Investigators at the AgeLab continue to make headway into the expanding field of driving behavior research with three presentations at the New England Chapter of the Human Factors and Ergonomics Society’s Annual Student Conference earlier this month. Most notably, MIT AgeLab Visiting student Mauricio Muñoz won the Volpe Award for Best Transportation Presentation for his project “Using Hidden Markov Models for Classification of Driver Visual Behavior”.
Muñoz’s work investigated the relationship between drivers’ eye glance patterns and head rotation while driving. He applied advanced statistical analyses via multiple machine learning methods in order to predict the location of eye glances based upon a drivers head position. Muñoz found that Hidden Markov Models outperformed other algorithms to produce a high level of predictive accuracy. By using this statistical method, results showed that head-rotation variables could be used as a strong indicator of glance-location predictions inside of cars. This is of interest since relatively low cost camera-based technologies for monitoring head position are becoming available, which could be used to alert the driver when they have become distracted and need to direct their attention back to the forward roadway.
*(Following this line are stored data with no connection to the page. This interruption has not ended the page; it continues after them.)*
-- ==== Sys2Proof/Machine/Route.lean ====
section
/-! DEFINITION. The topologies of a board, its routes and its alignment tree (11_multi_device_links.md, R326, R331,
R334). A topology is 0 SINGLE, 1 LINE, 2 RING, 3 TORUS; devices are their board IDs. -/

set_option Elab.async false

namespace Sys2Proof.Machine

/-- The device and port at the far end of a port (11, R326). -/
def farEnd (topo n d p : Nat) : Option (Nat × Nat) :=
  if topo = 1 then
    if p = 1 ∧ d + 1 < n then some (d + 1, 0) else if p = 0 ∧ 0 < d then some (d - 1, 1) else none
  else if topo = 2 then
    if p = 1 then some ((d + 1) % n, 0) else if p = 0 then some ((d + n - 1) % n, 1) else none
  else if topo = 3 then
    let row := d / 4
    let col := d % 4
    if p = 1 then some (4 * row + (col + 1) % 4, 0)
    else if p = 0 then some (4 * row + (col + 3) % 4, 1)
    else if p = 3 then some (4 * ((row + 1) % 4) + col, 2)
    else if p = 2 then some (4 * ((row + 3) % 4) + col, 3)
    else none
  else none

/-- The distance around a ring. -/
def ringDist (n a b : Nat) : Nat := min ((a + n - b) % n) ((b + n - a) % n)

/-- A link by the device and port at its odd port. -/
def linkName (topo n d p : Nat) : Option (Nat × Nat) :=
  if p % 2 = 1 then (farEnd topo n d p).map (fun _ => (d, p)) else farEnd topo n d p

/-- The neighbour over a port, unless the link is known to be down. -/
def neighbour (topo n : Nat) (down : List (Nat × Nat)) (d p : Nat) : Option Nat :=
  match linkName topo n d p with
  | none => none
  | some l => if down.contains l then none else (farEnd topo n d p).map (fun q => q.1)

/-- A distance that no path has. -/
def noPath : Nat := 99

/-- The number of links of a shortest path from every device to one, over the links that are not down (11, R331, R347). -/
def routeDists (topo n : Nat) (down : List (Nat × Nat)) (dst : Nat) : Nat → List Nat
  | 0 => (List.range 16).map (fun d => if d = dst then 0 else noPath)
  | k + 1 =>
    let l := routeDists topo n down dst k
    (List.range 16).map (fun d => (List.range 4).foldl (fun a p => match neighbour topo n down d p with
      | none => a
      | some q => min a (l.getD q noPath + 1)) (l.getD d noPath))

/-- The port of the shortest path to a device, ties to the lowest; the links of this device that do not serve are down (11, R331). -/
def routePort (topo n me dst : Nat) (down : List (Nat × Nat)) (serves : Nat → Bool) : Option Nat :=
  let all := down ++ (List.range 4).filterMap (fun p => if serves p then none else linkName topo n me p)
  let l := routeDists topo n all dst n
  ((List.range 4).foldl (fun (a : Option (Nat × Nat)) p =>
    match neighbour topo n all me p with
    | none => a
    | some q =>
      let d := l.getD q noPath
      if noPath ≤ d then a
      else match a with
        | none => some (d, p)
        | some b => if d < b.1 then some (d, p) else a) none).map (fun b => b.2)

/-- The parent of a device and the port to it (11, R334). -/
def parentOf (topo n d : Nat) : Nat × Nat :=
  if topo = 2 then (if d ≤ n / 2 then (d - 1, 0) else ((d + 1) % n, 1))
  else if topo = 3 then
    let row := d / 4
    let col := d % 4
    if col = 1 ∨ col = 2 then (d - 1, 0)
    else if col = 3 then (4 * row, 1)
    else if row = 3 then (0, 3)
    else (d - 4, 2)
  else (d - 1, 0)

/-- The depth of a device in the tree (11, R334). -/
def treeDepth (topo n d : Nat) : Nat :=
  if topo = 2 then min d (n - d)
  else if topo = 3 then ringDist 4 (d / 4) 0 + ringDist 4 (d % 4) 0
  else d

/-- The ports of a device that carry links of the tree. -/
def treePorts (topo n me : Nat) : List Nat :=
  (List.range 4).filter (fun p => match farEnd topo n me p with
    | none => false
    | some q => (decide (me ≠ 0) && parentOf topo n me == (q.1, p)) || (decide (q.1 ≠ 0) && parentOf topo n q.1 == (me, q.2)))

/-- The port of a device towards the root of a tree over the links that are not down: the lowest of a shortest path. -/
def upPort (topo n : Nat) (down : List (Nat × Nat)) (root d : Nat) : Option Nat :=
  let l := routeDists topo n down root n
  if d = root ∨ noPath ≤ l.getD d noPath then none
  else (List.range 4).find? (fun p => (neighbour topo n down d p).any (fun q => l.getD q noPath + 1 == l.getD d noPath))

/-- The device at the root of that tree: the lowest that this one reaches, device 0 where it does. -/
def castRoot (topo n : Nat) (down : List (Nat × Nat)) (me : Nat) : Nat :=
  ((List.range n).find? (fun d => decide ((routeDists topo n down me n).getD d noPath < noPath))).getD me

/-- The ports by which a device passes a broadcast on (11, R331, R347): those of the alignment tree; with links down, of the tree of shortest
paths that the rebuilt routing tables give. -/
def castPorts (topo n : Nat) (down : List (Nat × Nat)) (me : Nat) : List Nat :=
  if down.isEmpty then treePorts topo n me
  else
    let root := castRoot topo n down me
    (List.range 4).filter (fun p => match neighbour topo n down me p, farEnd topo n me p with
      | some _, some q => upPort topo n down root me == some p || upPort topo n down root q.1 == some q.2
      | _, _ => false)

/-- The boards that a link may belong to: topologies with their numbers of devices; none known, or a number known (11, R326). -/
def boardsOf (n : Nat) : List (Nat × Nat) :=
  (if 2 ≤ n then [(1, n)] else []) ++ (if 3 ≤ n then [(2, n)] else []) ++ (if n = 16 then [(3, 16)] else [])
def allBoards : List (Nat × Nat) := (List.range 17).flatMap boardsOf

/-- A link from port p of device d to port q of device e is one that R326 names on one of those boards. -/
def wiringOk (boards : List (Nat × Nat)) (d p e q : Nat) : Bool := boards.any (fun t => farEnd t.1 t.2 d p == some (e, q))

/-- The links of a topology, each once, as device, port, peer and its port (11, R326). -/
def boardLinks (topo n : Nat) : List (Nat × Nat × Nat × Nat) :=
  (List.range n).flatMap (fun d => ([1, 3].filterMap (fun p => (farEnd topo n d p).map (fun q => (d, p, q.1, q.2)))))

/-- A link as the device at its odd port sees it. -/
def normalLink (l : Nat × Nat × Nat × Nat) : Nat × Nat × Nat × Nat := if l.2.1 % 2 = 1 then l else (l.2.2.1, l.2.2.2, l.1, l.2.1)

/-- The topology that a set of links matches (11, R326). -/
def matchTopo (n : Nat) (links : List (Nat × Nat × Nat × Nat)) : Option Nat :=
  let have_ := links.map normalLink
  let same := fun t => (boardLinks t n).all (fun l => have_.contains l) && have_.all (fun l => (boardLinks t n).contains l)
  if n = 1 then (if links.isEmpty then some 0 else none)
  else if same 1 then some 1
  else if 3 ≤ n ∧ same 2 then some 2
  else if n = 16 ∧ same 3 then some 3
  else none

end Sys2Proof.Machine
end

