/-- Calibration as a whole: whether CALREF was declared absent in the present window (10, R289), how often the monitor has failed (R291), the run, trims on their
way by root, the trackers, the folios (0 A, 1 B), what the ledger keeps beside registers by root, bank (T-clock in kHz) and
port (far board), and the ledger last brought into force. -/
structure Cal where
  gap : Bool
  refFails : Nat
  run : Option CalRun
  trim : Tab (Option Int)
  trks : Tab Trk
  folios : Tab Folio
  roots : Tab RootCal
  khz : Tab Nat
  peer : Tab Nat
  ledger : List Nat
  deriving DecidableEq, Repr

def Cal.init : Cal :=
  { gap := false, refFails := 0, run := none, trim := [], trks := [], folios := [], roots := [], khz := [], peer := [], ledger := [] }

/-! ### The machine -/

/-- Why a command stops the model: the manual names nothing that stops the device, so there is no reason; every command answers a next
state. -/
inductive Fault where
  deriving DecidableEq, Repr

/-- Why a command has no meaning. Safe: the model stops. -/
inductive Refusal where
  /-- the row has no meaning yet (raised by no arm of `exec`: every row has one) -/
  | notModelled (mnemonic : String)
  deriving DecidableEq, Repr

/-- The whole machine. -/
structure State where
  /-- every register, by address; an unlisted one reads as its reset value -/
  regs : Tab Word
  roots : Tab Root
  banks : Tab Bank
  groups : Tab Group
  chans : Tab Chan
  /-- the context store by channel * 2048 + context, and the error pattern of each stored code word (06, R159 to R162) -/
  store : Tab Record
  storeErr : Tab Nat
  /-- the channels that a calibration run in progress uses (04, R110; 10, R291) -/
  calChans : List Nat
  caps : Tab Cap
  takes : Tab Take
  rings : Tab Ring
  /-- reel writes done, over all channels (08, R256) -/
  reelSeq : Nat
  ivs : Tab Iv
  rgs : Tab Rg
  /-- channels whose solves are queued, oldest first (09, R280) -/
  regQ : List Nat
  tsps : Tab Tsp
  flows : Tab Flow
  sched : Scheduler
  ep : Ep
  /-- the MSI-X table by dword (14, R436); the mask bit of each entry is 1 after reset -/
  msix : Tab Nat
  /-- the MSI-X pending bits by vector (14, R418) -/
  msixPend : Tab Bool
  /-- the fuse array by word, and what the fuse read of the last reset found (13, R379) -/
  fuses : Tab Word
  shadow : Tab Word
  pls : Tab Pl
  board : Board
  pds : Tab Pd
  pwr : Pwr
  pmb : Pmb
  boot : Boot
  jtag : Jtag
  /-- the Quorno RAM by word (13; 16, R477) -/
  quorno : Tab Word
  spts : Tab Spt
  cal : Cal
  /-- the ledger staging window by byte (16, R475) -/
  staging : Tab Nat
  /-- the commands that wait, first in first out -/
  pending : List Instr
  /-- how many free values have been drawn (the model's own) -/
  free : Nat
  /-- what left the device, newest first (the model's own record) -/
  out : List Output
  deriving DecidableEq, Repr

/-- The machine right after a power-on reset. -/
def State.reset : State :=
  { regs := [], roots := [], banks := [], groups := [], chans := [], store := [], storeErr := [], calChans := [],
    caps := [], takes := [], rings := [], reelSeq := 0, ivs := [], rgs := [], regQ := [],
    tsps := [], flows := [], sched := Scheduler.init, ep := Ep.init, msix := [], msixPend := [], fuses := [], shadow := [],
    pls := [], board := Board.init, pds := [], pwr := Pwr.init, pmb := Pmb.init, boot := Boot.init, jtag := Jtag.init, quorno := [],
    spts := [], cal := Cal.init, staging := [],
    pending := [], free := 0, out := [] }

end Sys2Proof.Machine
end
The other two presentations touched on heightened concerns about increased driver attentional demand due to the presence of new technology inside of vehicles. “The Impact of Secondary Task Modality on Field Driving Performance” by Sinelnikova and colleagues used predictive models to examine differences in driving performance while drivers tuned the radio vocally and manually. Her work suggests that the modality used to interact with the radio interface may be a metric that is highly predictable based upon measures of longitudinal and lateral vehicle control.
“Assessing the Relative Impact of Smartwatch and Smartphone Use on Workload, Attention, and Driving Performance in a Driving Simulator” by Domel and colleagues investigated the effects of smartwatches on driving performance. As a relatively new technology for which only limited behavioral research currently exists, smartwatches are sure to infiltrate the driver’s seat in the upcoming months and years. Domel et al.’s project compared the workload associated with placing a phone call from the smartwatch (vocally) versus a traditional smartphone (both vocally and manually). They found that vocal dialing, regardless of device, resulted in less erratic driving behavior than manual dialing.